4. The kit of claim 1 , wherein said beads are selected from the group consisting of porous beads and nonporous beads.
5. The kit of claim 1 , wherein said beads are substantially spherical.
6. The kit of claim 1 , wherein said beads are made of a combination of different paramagnetic materials.
7. The kit of claim 6 , wherein said combination is selected so as to obtain said predetermined and different magnetic response.
8. The kit of claim 1 , wherein the beads are made of a combination of a paramagnetic material and a non-paramagnetic material.
9. The kit of claim 8 , wherein said combination is selected so as to obtain said predetermined and different magnetic response.
10. The kit of claim 1 , wherein a diameter of said beads is selected so as to optimize a resolution of said magnetic response.
11. The kit of claim 10 , wherein said diameter is in a nanometer scale.
12. The kit of claim 1 , wherein said beads have predetermined surface characteristics favoring a wash buffer, hence said beads are characterized by an enhanced contact with said wash buffer.
13. The kit of claim 12 , wherein said wash buffer is selected from the group consisting of an acid, a base, a salt, a denaturant, an oxidant and a reducing agent.
14. The kit of claim 1 , wherein said beads are formed by compaction.
15. The kit of claim 1 , wherein each of said beads include an affinity moiety.
16. The kit of claim 15 , wherein said affinity moiety is capable of binding to an analyte by means of an ionic linkage or a non-ionic linkage.
17. The kit of claim 15 , wherein said affinity moiety is capable of binding to an analyte by means of covalent linkage or a non-covalent linkage.
18. The kit of claim 15 , wherein said affinity moiety is adsorbed onto a surface of said beads.
19. The kit of claim 18 , wherein said affinity moiety is covalently linked to said beads.

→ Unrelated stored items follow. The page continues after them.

-- ==== Sys2Proof/Config.lean ====
section
/-!
DEFINITION. What the manual fixes per implementation or leaves open: opaque constants with no body (logged in
notes/assumptions), so that a statement holds for every value of them.
-/

namespace Sys2Proof

/-- Whether an ECDSA P-384 signature over SHA-384 of a message verifies under a public key (R533, R553, R554, R570). -/
opaque Config.ecdsaVerify : (key msg sig : List Byte) → Bool

/-- The public key that an X.509 v3 certificate in DER carries, if it is well formed (R552, R554). -/
opaque Config.certKey : (der : List Byte) → Option (List Byte)

/-- SHA-384 of a byte sequence: 48 bytes (FIPS 180-4, R7). -/
opaque Config.sha384 : List Byte → List Byte

/-- AES-256-GCM decryption under package key `keyId`: the plaintext, or none if the tag fails (R570). -/
opaque Config.gcmOpen : (keyId : Nat) → (nonce aad cipher : List Byte) → Option (List Byte)

/-- The secure element's ECDSA signature of a message under device key number `k` (R549, R552, R559). -/
opaque Config.deviceSign : (k : Nat) → (msg : List Byte) → List Byte

/-- The DER certification request of device key number `k` (R559). -/
opaque Config.deviceCsr : (k : Nat) → List Byte

/-- The certificate that Elnezo stored at manufacture (R552). -/
opaque Config.factoryCert : List Byte

/-- The Elnezo firmware release key of the boot ROM (R570). -/
opaque Config.releaseKey : List Byte

/-- Contents of the boot ROM (R26): the manual gives no byte of it. -/
opaque Config.bootRom : Nat → Byte

/-- The `n`-th fresh 128-bit nonce of the secure element (R553, R565). -/
opaque Config.nonce : Nat → List Byte

/-- The `n`-th free value of width up to 64 bits: a value the manual leaves open (see the assumption log). -/
opaque Config.freeValue : Nat → Nat

/-- The bits that a conversion of the NaN `src` to the floating type `dst` gives (R212 states none). -/
opaque Config.nanConvert : (dst src : Nat) → Nat

/-- Porter and DIO firmware versions of the module as built (R332): [23:16] major, [15:8] minor, [7:0] patch. -/
opaque Config.firmwareVersion : (part slot : Nat) → Nat

/-- The executables of an APP payload that is no change set, with the pair of each, and its task release table: the
manual gives no layout of it (R569). -/
opaque Config.appPrograms : (payload : List Byte) → List (Nat × List Byte)
opaque Config.appTable : (payload : List Byte) → List Byte

/-- Whether firmware from an update payload can read what it finds: item 1 a generation, item 2 a Ledger map record
(R587). -/
opaque Config.firmwareReads : (payload : List Byte) → (item : Nat) → Bool

end Sys2Proof
end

20. The kit of claim 15 , wherein said affinity moiety is selected from the group consisting of a nucleic acid, an antibody, an antigen, a receptor, a ligand, an enzyme, a substrate and an inhibitor.
21. A method of separating a plurality of analytes present in an admixture, the method comprising:
(a) providing a plurality of beads each of said plurality of beads having a predetermined and different magnetic response to a magnetic field, and a predetermined affinity to one analyte of the plurality of analytes, wherein each said magnetic response corresponds to one said affinity;
(b) adding said beads to the admixture under conditions for affinity binding of each of said plurality of analytes to a respective bead; and
(c) for each said magnetic response, applying a magnetic field having a strength in accordance with said magnetic response, so as to provide a motion of at least one of said beads, thereby differentially separating the analytes from the admixture.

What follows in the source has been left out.